H1: The means of the sample are unequal.

In [79]:
# We will compare age and fare of males and females

# import library
from scipy.stats import ttest_ind

# splitting datasets
ship1_male = ship1.loc[ship1["sex"]=="male"]
ship1_female = ship1.loc[ship1["sex"]=="female"]
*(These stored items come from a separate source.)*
-- ==== Sys2Proof/Machine/Steward.lean ====
section
/-! DEFINITION. Supply loss and the fault steward (R22, R25, R386, R466 to R478): rails and trips, the loss of a parish, a
stack group, a hub sector or the module, soft repairs, the suspect table, steward restarts. -/

namespace Sys2Proof.Machine

/-! ### Rails (R22, R386, R405) -/

/-- Causes of RAIL_FAULT (R405). -/
def rcOvercurrent : Nat := 0
def rcUndervoltage : Nat := 1
def rcRegulator : Nat := 2
def rcThermal : Nat := 3

/-- The store as a cut leaves it: the image of a staging under way has lost its directory, which is written last (R434). -/
def State.cutStore (s : State) : Store :=
  let x := if s.staging then s.store.setImage s.spareImage none else s.store
  { x with lastOk := false }

/-- The state with every rail removed (R25, R32, R473): what the store and the fuses hold stays. -/
def State.allOff (s : State) : State :=
  { pins := { s.pins with pwrGood := false, alertN := true }
    store := s.cutStore
    failedRegs := s.failedRegs
    fuses := { s.fuses with busy := none }
    fresh := s.fresh
    events := s.events
    out := s.out
    pending := s.pending }

/-- The loss of HS00 or of HK ends all service until a power cycle (R473). -/
def State.serviceEnds (s : State) : State :=
  let t := s.allOff
  { t with boot := { t.boot with stopped := true } }

/-! ### Loss of a parish (R471) -/

/-- A parish's rail is removed: the parish is dark, its requests in flight are discarded at the well, its allotment
halts, its power is freed (R386, R471); a write posted to the field part of its block is discarded (R505). -/
def State.parishRailLost (s : State) (par cause : Nat) : State :=
  let x := s.parish par
  if !x.railOn then s
  else
    let a := s.allotOf par
    let w := s.railW par
    let s := s.setParish par
      { x with railOn := false, dark := true, tripped := true, droop := false, ballast := 0, droopTimes := [] }
    let s := { s with reqs := s.reqs.filter fun e => e.2.core.parish.val ≠ par
                      tallyOps := s.tallyOps.filter fun m => m.src.parish.val ≠ par
                      posted := s.posted.filter fun e => !(s.absent e.2.offset && decide (parishOfOff e.1 = some par)) }
    let s := { s with ras := { s.ras with trips := s.ras.trips.put par (s.ras.trips.get 0 par + 1) } }
    let s := s.raise evRailFault a [(par, 1), (cause, 1)] ((a.map Dest.allot).toList)
    ((s.haltParish par).powerStep true w).degrade 0

/-! ### Loss of a sector (R472) -/

/-- The last regulators of a rail fail: both where it has two (R22). -/
def State.failRegs (s : State) (rail : Nat) : State :=
  if twoRegulators rail then (s.failReg rail false).failReg rail true else s.failReg rail false

/-- The wells whose centres lie in a sector, per parish. -/
def wellsIn (h par : Nat) : Bool :=
  (List.range 64).any fun k => decide (wellSector par (k % 8, k / 8) = h)

/-- The populated stacks above a sector, and its populated ports. -/
def State.sectorStacks (s : State) (h : Nat) : List Nat :=
  (List.range 64).filter fun m => decide (stackSector m = h) && stackPopulated s.fuses.orderB m
def State.sectorPorts (s : State) (h : Nat) : List Nat :=
  (List.range 64).filter fun p => decide (portSector p = h) && portPopulated s.fuses.orderF p

/-- The allotments with a parish that one of a sector's wells serves. -/
def State.sectorAllots (s : State) (h : Nat) : List Nat :=
  (s.allots.filter fun e => decide (e.2.st ≠ .free) && e.2.parishList.any fun p => wellsIn h p).map (·.1)

/-- An allotment that loses a well halts with its run invalid (R472). -/
def State.haltAllot (s : State) (a : Nat) : State :=
  if (s.allot a).st = .running then
    let s := s.failRun a
    if (s.lead a).isNone then s.doHalt a .fault else s
  else s.updAllot a fun x => { x with st := .halted }

/-- A time lane among a sector's ports leads to failover, as a source without an edge does; SYNCE stops with the sector that
holds its host port's MAC (R226, R233, R472). -/
def State.loseTimeLane (s : State) (h : Nat) : State :=
  let s := s.timeLane
  if hostPortSector s.boot.cfg.syncePort = h ∧ s.clk.ok .synce then s.edgeGap .synce false else s

/-- A hub sector is lost: routers, stacks, wells, ports, guest site and, with HS03, HP2 and HP3; escape and crier tables
wait for their reload (R184, R269, R472). -/
def State.loseSector (s : State) (h cause : Nat) : State :=
  if !s.sectorUp h then s
  else
    let st := s.sectorStacks h
    let pt := s.sectorPorts h
    let al := s.sectorAllots h
    let s := { s with boot := { s.boot with sectors := setBit s.boot.sectors h false, escapeLoaded := false
                                            railsOff := hubRail h :: s.boot.railsOff } }
    let s := s.raise evHubSectorLost none
      [(h, 1), (cause, 1), ((st.map (2 ^ ·)).sum, 8), ((pt.map (2 ^ ·)).sum, 8)] [.sessions]
    let s := st.foldl (fun s m => s.offline m 2) s
    let s := pt.foldl (fun s p => if (s.port p).carries then s.portDown p 1 else s.updPort p fun x => { x with st := .down }) s
    let s := (List.range 4).foldl (fun s g => if siteSector g = h then s.loseGuest g 1 else s) s
    let s := (List.range 4).foldl (fun s g => if hostPortSector g = h then s.linkDown g else s) s
    let s := al.foldl (fun s a => s.haltAllot a) s
    let s := s.loseRisers fun r => decide (r = h)
    ((s.loseTimeLane h).degrade 3).degrade 9

/-- HUB_SECTOR_LOST: a sector's rail is lost (cause 0) or its regulator is (cause 1); HS00's loss ends service (R472,
R473, R483). -/
def execHubSectorLost (h : Fin 16) (cause : BitVec 1) (s : State) : Host.Outcome State Fault Refusal :=
  .next (if !s.pins.pwrGood then s
    else
      let s := if cause = 1 then s.failRegs (hubRail h) else s
      if h = 0 then s.serviceEnds
      else if s.sectorUp h then (s.loseSector h cause.toNat).powerStep false (s.railW (hubRail h)) else s)

/-- ESCAPE_TABLE_LOAD: ST0 has loaded escape and crier tables that avoid dark routers, and the crier messages held meanwhile go
on (R184, R269). -/
def execEscapeTableLoad (s : State) : Host.Outcome State Fault Refusal :=
  .next (if s.up then
    s.crierHeld.foldl (fun s e => if pType e.2 = 7 then s.stretchHere e.1 e.2 else s.tallyIncHere e.2)
      { s with boot := { s.boot with escapeLoaded := true }, crierHeld := [] }
  else s)

/-! ### Other rails (R386) -/

/-- The stacks of a group go offline with their rail. -/
def State.groupRailLost (s : State) (g : Nat) : State :=
  (groupStacks g).foldl (fun s m => s.offline m 1) s

/-- RAIL_FAULT of a rail that is no parish's, and the power it frees (R392); the allotments of a stack group's rail are those of
R201. -/
def State.otherRailFault (s : State) (rail cause : Nat) : State :=
  let al := if 95 ≤ rail ∧ rail < 103 then s.liveAllots
    else if 107 ≤ rail ∧ rail < 111 then (s.guest (rail - 107)).named
    else if 78 ≤ rail ∧ rail < 94 then s.sectorAllots (rail - 78)
    else []
  ({ s with boot := { s.boot with railsOff := rail :: s.boot.railsOff } }.raise evRailFault none
    [(rail, 1), (cause, 1)] (al.map Dest.allot)).powerStep false (s.railW rail)

/-- A rail is removed in hardware (R386): what hangs on it is lost. With HS00 or its clock no event can be written (R473); the
loss of HK is reported as it happens. -/
def State.railLost (s : State) (rail cause : Nat) : State :=
  if !s.railUp rail then s
  else if rail < 78 then s.parishRailLost rail cause
  else if rail = 78 ∨ rail = clkRail then s.serviceEnds
  else if rail = hkRail then (s.otherRailFault rail cause).serviceEnds
  else if rail < 94 then
    if s.sectorUp (rail - 78) then
      let s := s.otherRailFault rail cause
      s.loseSector (rail - 78) (if cause = rcRegulator then 1 else 0)
    else s
  else if rail < 103 then (s.otherRailFault rail cause).groupRailLost (rail - 95)
  else if rail < 107 then
    (List.range 16).foldl (fun (s : State) i =>
      let p := 16 * (rail - 103) + i
      if (s.port p).carries then s.portDown p 2 else s) (s.otherRailFault rail cause)
  else (s.otherRailFault rail cause).loseGuest (rail - 107) 1

/-- The cause a rail's removal carries. -/
def railCause : RailObs → Nat
  | .overcurrent _ => rcOvercurrent
  | .undervoltage _ => rcUndervoltage
  | .regulator => rcRegulator

/-- RAIL_FAULT: a rail trips where what the hardware reads of it passes R386's bounds, or its regulators have failed; heat
is THERMAL_TRIP's (R386). -/
def execRailFault (rail : Fin 112) (o : RailObs) (s : State) : Host.Outcome State Fault Refusal :=
  .next (if !s.pins.pwrGood ∨ !s.trips rail o then s
    else
      let s := if o = .regulator then s.failRegs rail else s
      s.railLost rail (railCause o))

/-- THERMAL_TRIP: a field sensor reaches 105 degrees, or a stack 95: the rail is removed with THERMTRIP_N low (R32,
R386). -/
def execThermalTrip (stack : Bool) (unit : Fin 78) (deciC : BitVec 16) (s : State) : Host.Outcome State Fault Refusal :=
  .next (if !s.pins.pwrGood ∨ deciC.toNat < (if stack then 950 else 1050) then s
    else
      let s1 := { s with pins := { s.pins with thermtripN := false } }
      if stack then
        let g := unit.val % 8
        if !s.railUp (memRail g) then s
        else
          let s := s1.raise evThermalTrip none [(1, 1), (g, 1), (deciC.toNat, 2)] (.sessions :: s.liveAllots.map Dest.allot)
          let s := s.powerStep false (s.railW (memRail g))
          { s with boot := { s.boot with railsOff := memRail g :: s.boot.railsOff } }.groupRailLost g
      else if !(s.parish unit).railOn then s
      else
        let a := s.allotOf unit
        let s := s1.raise evThermalTrip a [(0, 1), (unit, 1), (deciC.toNat, 2)] (.sessions :: (a.map Dest.allot).toList)
        s.parishRailLost unit rcThermal)

/-- REGULATOR_LOSS: a regulator of a rail fails; the other of a field rail, of HUB-HS00 or of CLK-HS00 carries it, and the
loss of both, or of the only one, removes the rail (R22, R386, R404). -/
def execRegulatorLoss (rail : Fin 112) (second : Bool) (s : State) : Host.Outcome State Fault Refusal :=
  .next (if !s.pins.pwrGood then s
    else
      let s := s.failReg rail second
      if s.regsDown rail then s.railLost rail rcRegulator else s)

/-- UNDERVOLTAGE_LOCKOUT: the input has stayed below 46.0 V for 50 microseconds and every rail is removed with no orderly
shutdown; only the power-up sequence starts the module again, and that start reports it (R25, R392). -/
def execUndervoltageLockout (s : State) : Host.Outcome State Fault Refusal :=
  .next (if s.pins.powerEn then
    let t := s.allOff
    { t with store := { t.store with uvlos := t.store.uvlos + 1 }, boot := { t.boot with stopped := true, uvlo := true } }
  else s)

/-! ### Soft repairs (R466, R467) -/

/-- The DEADMAP register of a site. -/
def deadmapOff (par col row : Nat) : Nat := parishBase par + 0x1000 + 0x10 * col + (if row ≥ 64 then 8 else 0)

/-- A soft repair is applied as a DEADMAP write (R136, R467): SHIFTED (0) while the column has a spare, FALLOWED (1) where
it has become fallow. -/
def State.applyRepair (s : State) (r : Repair) : State :=
  let a := s.allotOf r.parish
  let hi := decide (r.row ≥ 64)
  let o := deadmapOff r.parish r.col r.row
  let s := { s with ras := { s.ras with repairs := s.ras.repairs.filter (· ≠ r) } }
  let s := s.deadmapWrite r.parish r.col hi (setBit (s.reg o) (r.row % 64) true)
  let s := { s with ras := { s.ras with suspects := s.ras.suspects.mapVals fun _ e =>
      if (e.kind = 1 ∨ e.kind = 2) ∧ e.parish = r.parish ∧ e.column = r.col ∧ e.row = r.row then { e with st := 3 } else e } }
  s.raise evSoftRepair a
    [(r.parish, 1), (r.col, 1), (r.row, 1), (b2n (s.fallow r.parish r.col), 1)] ((a.map Dest.allot).toList)

/-- Whether a repair may be applied: no HOLD, and its parish in no allotment, or one that is IDLE and no section active
(R136, R467). -/
def State.mayRepair (s : State) (r : Repair) : Bool :=
  !s.ras.hold && !s.sectionActive r.parish &&
    (match s.allotOf r.parish with
     | none => true
     | some a => decide ((s.allot a).st = .idle))

/-- Applies the repairs of an allotment's parishes that may be applied. -/
def State.repairAllot (s : State) (a : Nat) : State :=
  (s.ras.repairs.filter fun r => bit (s.allot a).parishes r.parish).foldl
    (fun s r => if s.mayRepair r then s.applyRepair r else s) s

/-- SOFT_REPAIR: a pending repair is applied once its allotment allows (R467). -/
def execSoftRepair (k : Nat) (s : State) : Host.Outcome State Fault Refusal :=
  .next (match s.ras.repairs[k]? with
    | some r => if s.up ∧ s.mayRepair r then s.applyRepair r else s
    | none => s)

/-- A write of SUSPECT_CTL: HOLD as written, and CLEAR empties the selected entry (R467, R480). -/
def State.suspectCtl (s : State) (v : DWord) : State :=
  let sel := bits (s.reg (rasBase + 0x10)) 0 8
  let r := { s.ras with hold := bit v 0 }
  { s with ras := if bit v 1 then { r with suspects := r.suspects.del sel } else r }

/-- SUSPECT_HOLD: a key-guarded write of HOLD (R467, R480). -/
def execSuspectHold (path : RegPath) (hold : Bool) (s : State) : Host.Outcome State Fault Refusal :=
  .next (s.writeNow path (rasBase + 0x20) true fun s => s.suspectCtl (if hold then 1 else 0))

/-- SUSPECT_CLEAR: a key-guarded write of CLEAR, HOLD as it stands (R480). -/
def execSuspectClear (path : RegPath) (s : State) : Host.Outcome State Fault Refusal :=
  .next (s.writeNow path (rasBase + 0x20) true fun s => s.suspectCtl (if s.ras.hold then 3 else 2))

/-- MCTP_EVENT_READ: the board controller reads the oldest unread board-directed event; ALERT_N is released when none is
left unread (R32), but by a module that has stopped service, which holds it low (R235). -/
def execMctpEventRead (s : State) : Host.Outcome State Fault Refusal :=
  .next (match s.unreadBoard with
    | [] => s
    | _ :: l => { s with unreadBoard := l, pins := { s.pins with alertN := l.isEmpty && !s.boot.stopped } })

end Sys2Proof.Machine
end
# t-test (un-paired,two samples/ or independent t-test)
ttest_ind(ship1_male["age"],ship1_female["age"])

# check stat and p value
stat,p = ttest_ind(ship1_male["age"],ship1_female["age"])

print("stat=",stat)
print("p=",p)
if p > 0.05:
    print("Probably the same distribution")
else:
    print("Probably the different distribution")

stat= nan
p= nan
Probably the different distribution


In [80]:
ship1_male.describe()

Unnamed: 0,age
count,453.0
mean,30.726645
std,14.678201
min,0.42
25%,21.0
50%,29.0
75%,39.0
max,80.0


In [81]:
ship1_female.describe()

Unnamed: 0,age
count,261.0
mean,27.915709
std,14.110146
min,0.75
25%,18.0
50%,27.0
75%,37.0
max,63.0


## Paired t-test:


Assumptions

- Obesrvations in each sample is independent and identically distributed.
- Observations in each sample is normally distributed.
- Observations in each sample have the same variance.
- Observation accross each sample are paired.

Interpretation:

H0: The means of the sample are equal.

H1: The means of the sample are unequal.

In [82]:
# We will compare male with class (first and second)

# import library
from scipy.stats import ttest_ind

# Select only two classes of male
ship_male = ship.loc[ship1["sex"]=="male"]
ship_male.head()
ship_male_first = ship_male.loc[ship_male['class']=='First']
ship_male_second = ship_male.loc[ship_male['class']=='Second']
ship_male_third = ship_male.loc[ship_male['class']=='Third']

### We can not apply t-test on given data because rows of class first,second,third are not equal.

so first make them equal.

In [83]:
# set rows according to our requirement

ship_ist = ship_male_first.sample(n=100)
ship_2nd = ship_male_second.sample(n=100)
ship_3rd = ship_male_third.sample(n=100)

print("The number of instances and labels in ship_male_first are",ship_ist.shape)
print("The number of instances and labels in ship_male_second are",ship_2nd.shape)
print("The number of instances and labels in ship_male_third are",ship_3rd.shape)

The number of instances and labels in ship_male_first are (100, 15)
The number of instances and labels in ship_male_second are (100, 15)
The number of instances and labels in ship_male_third are (100, 15)


In [84]:
from scipy.stats import ttest_rel

# Apply test to compare class 1 and class 3
stat, p = ttest_rel(ship_ist['age'],ship_3rd['age'])
print("stat=",stat)
print("p=",p)
if p > 0.05:
    print("Probably the same distribution")
else:
    print("Probably the different distribution")

stat= nan
p= nan
Probably the different dataset


"nan" values are because of data is not normally distributed.